Passaria mais uma semana antes que eu ouvisse esse silêncio, saindo de um fim de semana em Galway, passando por Westport e subindo a N59, que se torna menos como uma estrada principal nacional e mais como uma estrada rural no norte que mais me aventuro. Agora, não há uma alma na Irlanda que nunca tenha ouvido falar em Rossport, mas a maioria pensa na luta como algo no passado distante.

Menciono isso casualmente para alguns dos meus elevadores, testando a água. A primeira vez que tenho sorte; a mulher ruiva com sua filhinha nas costas não só conhece o lugar, ela se trancou em máquinas lá alguns anos antes. Um aumento posterior tem uma visão mais suave: “Não sei do que eles estão reclamando. A Irlanda precisa desse gás, como.

À medida que me aproximo, as pessoas sabem para onde estou indo. Agora, parece que os que apóiam a campanha sempre param, enquanto os trabalhadores e apoiadores da Shell dirigem rápido e com cara de pedra. Parece ser uma comunidade onde as linhas de batalha são claramente traçadas.

Apenas uma campanha local

Foto por autor

Chego no banco do passageiro de uma van cinza-azulada com um homem chamado John, um morador local. Ele me leva até o acampamento nos limites da vila de Pullathomas. O céu é um azul de bronze; ovelha 'baah' no campo vizinho. O Rossport Solidarity Camp parece algo parecido com um longo e fino lote de distribuição. Paletes de madeira seguem um caminho através da grama estrelada, passando por duas turbinas eólicas e uma linha de lavagem pendurada com roupas variadas, até um banheiro de compostagem e estruturas de dobragem envoltas em lona verde pesada.

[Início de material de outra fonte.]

/-- Argument `i`. -/
def KRun.arg (r : KRun) (i : Nat) : Nat := r.f.arg i

/-- The first virtual address of the granule's part. -/
def KRun.va (r : KRun) : Nat := r.f.base + r.off

/-- Adds an effect. -/
def KRun.op (r : KRun) (o : KOp) : KRun := { r with ops := r.ops ++ [o] }

/-- Translates a range for an access, and reads it through its homes (R188, R194, R258). -/
def KRun.need (r : KRun) (va n : Nat) (acc : Acc) : KRun :=
  (pagePieces va n).foldl (fun r p =>
    if r.stop.isSome then r
    else
      let asn := r.f.asn
      let dom := domainOf r.st r.cc asn
      let held := r.xl.find? (fun x => x.covers asn p.1 && (!acc.writes || x.d) && xlatCheck r.st dom x p.1 acc true == 0)
      let t : State × XRes := match held with
        | some x => (r.st, .ok x)
        | none => translate r.st r.cc [16 + dieOfUnit r.unit, r.cc] asn p.1 acc true
      match t with
      | (s, .wait) => { r with st := s, stop := some (.wait none) }
      | (s, .fault rs pte lv) => { r with st := s, stop := some (.fault p.1 rs pte lv acc) }
      | (s, .ok x) =>
        let pa := x.pa p.1
        if region s pa != .unified then { r with st := s, stop := some (.exc 0x18) }
        else if memWaits s pa p.2 || (acc == .a && !atomicReady s pa p.2) then { r with stop := some (.wait (some (pa / 65536))) }
        else { r with st := if acc == .r then memTouch s pa p.2 else s, xl := { x with asn := asn } :: r.xl }) r

/-- Bytes that have been translated for reading, with their poison. Their aligned 8-byte words are read in any order since
the unit's accesses before (R211, R232). -/
def KRun.rd (r : KRun) (va n : Nat) : List PByte :=
  ((slotPieces r.xl r.f.asn va n).getD []).flatMap (fun p => (List.range p.2).map (fun i =>
    (pastByte r.st (r.st.unit r.unit).earlier r.st.nonce (p.1 + i), nHas ((p.1 + i) / 64) r.st.poison)))

/-- Reads a range. -/
def KRun.read (r : KRun) (va n : Nat) (go : KRun → List PByte → KRun) : KRun :=
  let r := r.need va n .r
  if r.stop.isSome then r else go r (r.rd va n)

/-- The number that bytes spell. -/
def pbNat (l : List PByte) : Nat := leNat (l.map Prod.fst)
/-- Whether a byte of a run is poisoned. -/
def pbBad (l : List PByte) : Bool := l.any Prod.snd

/-- Element `i` of `n` bytes of a run. -/
def pbEl (l : List PByte) (n i : Nat) : List PByte := (l.drop (n * i)).take n

/-- The numbers of the elements of `w` bytes that begin in the granule and lie wholly in the range (R202). -/
def KRun.els (r : KRun) (w : Nat) : List Nat :=
  let lo := (r.off + w - 1) / w
  let hi := (r.off + r.len + w - 1) / w
  ((List.range (hi - lo)).map (fun i => lo + i)).filter (fun j => decide ((j + 1) * w ≤ r.f.len))

/-- Reads every element of `w` bytes of the granule and works on each. -/
def KRun.eachEl (r : KRun) (w : Nat) (go : KRun → Nat → List PByte → KRun) : KRun :=
  (r.els w).foldl (fun r j => if r.stop.isSome then r else r.read (r.f.base + j * w) w (fun r l => go r j l)) r

/-- An element that names no target: POISON is set (R442). -/
def KRun.skip (r : KRun) : KRun := { r with bad := true }

/-! ### Effects -/

/-- The physical address of a translated virtual one. -/
def KRun.pa (r : KRun) (va : Nat) : Nat := (((slotPieces r.xl r.f.asn va 1).getD []).headD (0, 0)).1

/-- Writes bytes with their poison through the run's translations: those whose aligned 8-byte elements `keep` admits. -/
def kPut (s : State) (r : KRun) (o : Obs) (va : Nat) (data : List PByte) (keep : Nat → Bool := fun _ => true) : State :=
  writeLines s o (gatherLines (carPieces r.xl r.f.asn { loc := false, addr := va, data := data })) keep

/-- Whether a list entry of SEG_TOPK is preferred to another: fill entries, index −1, come last. -/
def topkPref (t : Nat) (low : Bool) (a b : Nat × Nat) : Bool :=
  if a.2 = 2 ^ 64 - 1 then false else if b.2 = 2 ^ 64 - 1 then true else preferred t low a b

/-- Inserts a pair before the first that it is preferred to. -/
def topkIns (t : Nat) (low : Bool) (x : Nat × Nat) : List (Nat × Nat) → List (Nat × Nat)
  | [] => [x]
  | y :: r => if topkPref t low x y then x :: y :: r else y :: topkIns t low x r

/-- Performs one effect, a write as far as `keep` admits its elements; the Boolean says that poison was met or written. -/
def kApply (s : State) (r : KRun) (o : Obs) (keep : Nat → Bool) : KOp → State × Bool
  | .write va data => (kPut s r o va data keep, pbBad data)
  | .atomic va n aop op bad =>
    match performAtomic s o (r.pa va) n aop op 0 bad with
    | (s, some _) => (s, bad)
    | (s, none) => (s, true)
  | .fpPick va n mx v bad =>
    let pa := r.pa va
    if memPoisoned s pa n then (s, true)
    else
      let w := (fpOp2 (faddFmt n) .rne (if mx then .max else .min) (leNat (memRead s pa n)) v).1
      (lineWrite s o pa (leBytes n w) bad, bad)
  | .addStore va n v bad =>
    let pa := r.pa va
    let bad := bad || memPoisoned s pa n
    (lineWrite s o pa (leBytes n (fpOp2 (faddFmt n) .rne .add (leNat (memRead s pa n)) v).1) bad, bad)
  | .topk lock out k ty dir key idx =>
    if memPoisoned s (r.pa lock) 8 then (s, true)
    else
      let old := memPB s ((slotPieces r.xl r.f.asn out (16 * k)).getD [])
      let pairs := (List.range k).map (fun i => (pbNat (pbEl old 8 (2 * i)), pbNat (pbEl old 8 (2 * i + 1))))
      let new := (topkIns ty dir (key, idx) pairs).take k
      let bad := pbBad old
      if new = pairs ∧ !bad then (s, false)
      else (kPut s r o out (markAll bad (new.flatMap (fun p => leBytes 8 p.1 ++ leBytes 8 p.2))), bad)

/-- The observer as which an invocation writes. -/
def KRun.obs (r : KRun) : Obs := ((unitLaunch r.st r.unit).map launchObs).getD .other

/-- Whether choice `n` lets effect `j` be visible early, in the aligned 8-byte element `k` of a write or as a whole. -/
def kChosen (n j : Nat) (k : Option Nat) : Bool := Config.freeBool n (j * 2 ^ 60 + match k with | some e => e | none => 2 ^ 59)

/-- Whether effect `j` of an invocation, or the element `k` of a write, is visible already (R218). -/
def Invoc.hasDone (i : Invoc) (j : Nat) (k : Option Nat) : Bool :=
  match k with
  | some e => i.landed.any (fun n => kChosen n j (some e))
  | none => nHas j i.did

/-- The invocation of a run. -/
def KRun.invoc (r : KRun) : Invoc := (r.st.unit r.unit).inv.getD { launch := 0, granule := 0, kernel := 0 }

/-- Whether an effect writes plain bytes. -/
def KOp.plain (op : KOp) : Bool :=
  match op with
  | .write _ _ => true
  | _ => false

/-- Performs the effects of an invocation that are left, in an open order (R144), and ends it. A whole line that has become
poisoned meanwhile is written again (R255). -/
def kFinish (r : KRun) : State :=
  let p := r.st.fresh
  let o := r.obs
  let i := r.invoc
  let left := r.ops.zipIdx.filter (fun x => x.1.plain || !i.hasDone x.2 none)
  let t := (shuffle p.1 left.length left).foldl (fun (a : State × Bool) x =>
    let q := kApply a.1 r o (fun k => !i.hasDone x.2 (some k) || nHas (k / 8) a.1.poison) x.1
    (q.1, a.2 || q.2)) (p.2, r.bad)
  endInvoc (if t.2 then markPoison t.1 r.unit else t.1) r.unit

/-- Some effects of an invocation become visible while others do not yet (R218, R232). -/
def kEarly (r : KRun) : State :=
  let p := r.st.fresh
  let o := r.obs
  let i := r.invoc
  let now := r.ops.zipIdx.filter (fun x => x.1.plain || (kChosen p.1 x.2 none && !i.hasDone x.2 none))
  let t := now.foldl (fun (a : State × Bool) x =>
    let q := kApply a.1 r o (fun k => kChosen p.1 x.2 (some k) && !i.hasDone x.2 (some k)) x.1
    (q.1, a.2 || q.2)) (p.2, false)
  (if t.2 then markPoison t.1 r.unit else t.1).modUnit r.unit (fun c => { c with inv := c.inv.map (fun i => { i with
    landed := nIns p.1 i.landed
    did := now.foldl (fun d x => if x.1.plain then d else nIns x.2 d) i.did }) })

/-- Runs a provided kernel's invocation on a unit that holds one of it. -/
def kernelRow (s : State) (u id : Nat) (plan : KRun → KRun) : State :=
  match (s.unit u).inv, unitLaunch s u with
  | some i, some l =>
    if i.kernel ≠ id ∨ i.fault.isSome then s
    else
      let f := launchF l.words
      let r := plan { st := s, unit := u, f := f, cc := l.cc, off := i.granule, len := granuleLen f i.granule }
      match r.stop with
      | none => kFinish r
      | some (.wait none) => s
      | some (.wait (some t)) => noteWait s u t
      | some (.exc c) => kernelExc r.st u c
      | some (.fault va rs p lv acc) => holdInvoc r.st u va rs p lv acc
  | _, _ => s

/-! ### Kernels over bytes -/

/-- FILL (R202). -/
def planFill (r : KRun) : KRun :=
  let n := r.arg 1
  let data := (List.range r.len).map (fun i => (BitVec.ofNat 8 (r.arg 0 / 2 ^ (8 * (i % n))), false))
  (r.need r.va r.len .w).op (.write r.va data)

/-- COPY (R202). -/
def planCopy (r : KRun) : KRun :=
  r.read ((r.arg 0 + r.off) % 2 ^ 64) r.len (fun r l => (r.need r.va r.len .w).op (.write r.va l))

/-- CHECKSUM (R202). -/
def planChecksum (r : KRun) : KRun :=
  r.read r.va r.len (fun r l =>
    let sum := (List.range (r.len / 8)).foldl (fun a i => (a + pbNat (pbEl l 8 i)) % 2 ^ 64) 0
    (r.need (r.arg 0) 8 .a).op (.atomic (r.arg 0) 8 0x0 sum (pbBad l)))

/-- Bytes of an index of ARG3 bit 0. -/
def KRun.ixBytes (r : KRun) : Nat := if r.arg 3 = 1 then 8 else 4

/-- GATHER (R202, R442). -/
def planGather (r : KRun) : KRun :=
  let n := r.arg 1
  r.eachEl r.ixBytes (fun r j l =>
    let out := (r.arg 2 + j * n) % 2 ^ 64
    if pbBad l then (r.need out n .w).op (.write out (markAll true (List.replicate n 0)))
    else r.read ((r.arg 0 + pbNat l * n) % 2 ^ 64) n (fun r row => (r.need out n .w).op (.write out row)))

/-- Adds one atomic per element of a row. -/
def KRun.rowAtomics (r : KRun) (va w aop : Nat) (row : List PByte) : KRun :=
  (List.range (row.length / w)).foldl (fun r i => r.op (.atomic ((va + w * i) % 2 ^ 64) w aop (pbNat (pbEl row w i)) (pbBad (pbEl row w i))))
    (r.need va row.length .a)

/-- SCATTER (R202, R442). -/
def planScatter (r : KRun) : KRun :=
  let n := r.arg 1
  let mode := r.arg 4 % 4
  r.eachEl r.ixBytes (fun r j l =>
    if pbBad l then r.skip
    else
      let out := (r.arg 2 + pbNat l * n) % 2 ^ 64
      r.read ((r.arg 0 + j * n) % 2 ^ 64) n (fun r row =>
        if mode = 0 then (r.need out n .w).op (.write out row)
        else r.rowAtomics out (redBytes (r.arg 4 / 16)) (if mode = 1 then 0x0 else 0x1) row))

/-- SEG_REDUCE (R202, R442). -/
def planSegReduce (r : KRun) : KRun :=
  let fmt := r.arg 2 % 16
  let w := redBytes fmt
  let op := r.arg 2 / 16
  let isInt := fmt == 0x8 || fmt == 0xA
  r.eachEl w (fun r j l =>
    r.read ((r.arg 0 + 4 * j) % 2 ^ 64) 4 (fun r seg =>
      if pbBad seg then r.skip
      else
        let out := (r.arg 1 + pbNat seg * w) % 2 ^ 64
        let r := r.need out w .a
        match op with
        | 0 => r.op (.atomic out w (if isInt then 0x0 else 0x1) (pbNat l) (pbBad l))
        | k =>
          if isInt then r.op (.atomic out w (if k = 1 then 0x2 else 0x3) (pbNat l) (pbBad l))
          else r.op (.fpPick out w (decide (k = 2)) (pbNat l) (pbBad l))))

/-- EMBED_BAG (R202, R442). -/
def planEmbedBag (r : KRun) : KRun :=
  let d := r.arg 1
  let w := redBytes (r.arg 2)
  r.eachEl 4 (fun r j l =>
    r.read ((r.arg 3 + 4 * j) % 2 ^ 64) 4 (fun r bag =>
      if pbBad l || pbBad bag then r.skip
      else r.read ((r.arg 0 + pbNat l * d * w) % 2 ^ 64) (d * w) (fun r row =>
        r.rowAtomics ((r.arg 4 + pbNat bag * d * w) % 2 ^ 64) w 0x1 row)))

/-- HISTOGRAM (R202, R442). -/
def planHistogram (r : KRun) : KRun :=
  r.eachEl 4 (fun r _ l =>
    if pbBad l then r.skip
    else
      let bin := pbNat l / 2 ^ r.arg 2
      let at_ := if bin < r.arg 1 then (r.arg 0 + 8 * bin) % 2 ^ 64 else r.arg 3
      (r.need at_ 8 .a).op (.atomic at_ 8 0x0 1 false))

/-- SEG_TOPK (R122, R202, R442). A lock word that is not zero makes the invocation wait. -/
def planSegTopk (r : KRun) : KRun :=
  let k := r.arg 2 % 256
  let ty := r.arg 2 / 256 % 16
  let w := typeWidth ty / 8
  r.eachEl w (fun r j l =>
    r.read ((r.arg 0 + 4 * j) % 2 ^ 64) 4 (fun r seg =>
      if pbBad l || pbBad seg then r.skip
      else
        let lock := (r.arg 3 + 8 * pbNat seg) % 2 ^ 64
        let out := (r.arg 1 + 16 * k * pbNat seg) % 2 ^ 64
        let r := (r.need lock 8 .a).need out (16 * k) .w
        if r.stop.isSome then r
        else
          let word := r.rd lock 8
          if !pbBad word && pbNat word != 0 then { r with stop := some (.wait none) }
          else r.op (.topk lock out k ty ((r.arg 2).testBit 12) (pbNat l) j)))

/-! ### Kernels over MX blocks and MBST tiles -/

/-- A descriptor of one block or tile, so that a kernel encodes as the transform of R151 does. -/
def unitDesc (xform sfmt dfmt src dst xb n : Nat) (sat : Bool) : DescF :=
  { descF [] with
    opc := 1, xform := xform, sfmt := sfmt, dfmt := dfmt, src := src, dst := dst, xbase := xb, sat := sat,
    ndim := 1, raw := [n, 1, 1, 1, 1], srcLocal := false, dstLocal := false, remote := false, rnd := false }

/-- Reads a car's needs. -/
def KRun.needAll (r : KRun) (l : List CarNeed) : KRun := l.foldl (fun r n => r.need n.va n.len n.acc) r

/-- Adds a car's writes. -/
def KRun.writes (r : KRun) (l : List CarWrite) : KRun := l.foldl (fun r w => r.op (.write w.addr w.data)) r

A maior estrutura, mais próxima da estrada, é uma pequena casa de madeira octogonal conhecida simplesmente como "casa redonda". Essa é a estrutura comum, que serve como cozinha, lounge e espaço para dormir dos hóspedes. Há poltronas, um sofá e um mezanino com tapetes e edredons. Há também uma pia de cozinha com uma torneira de trabalho, um fogão a gás e tomadas conectadas às turbinas eólicas do lado de fora.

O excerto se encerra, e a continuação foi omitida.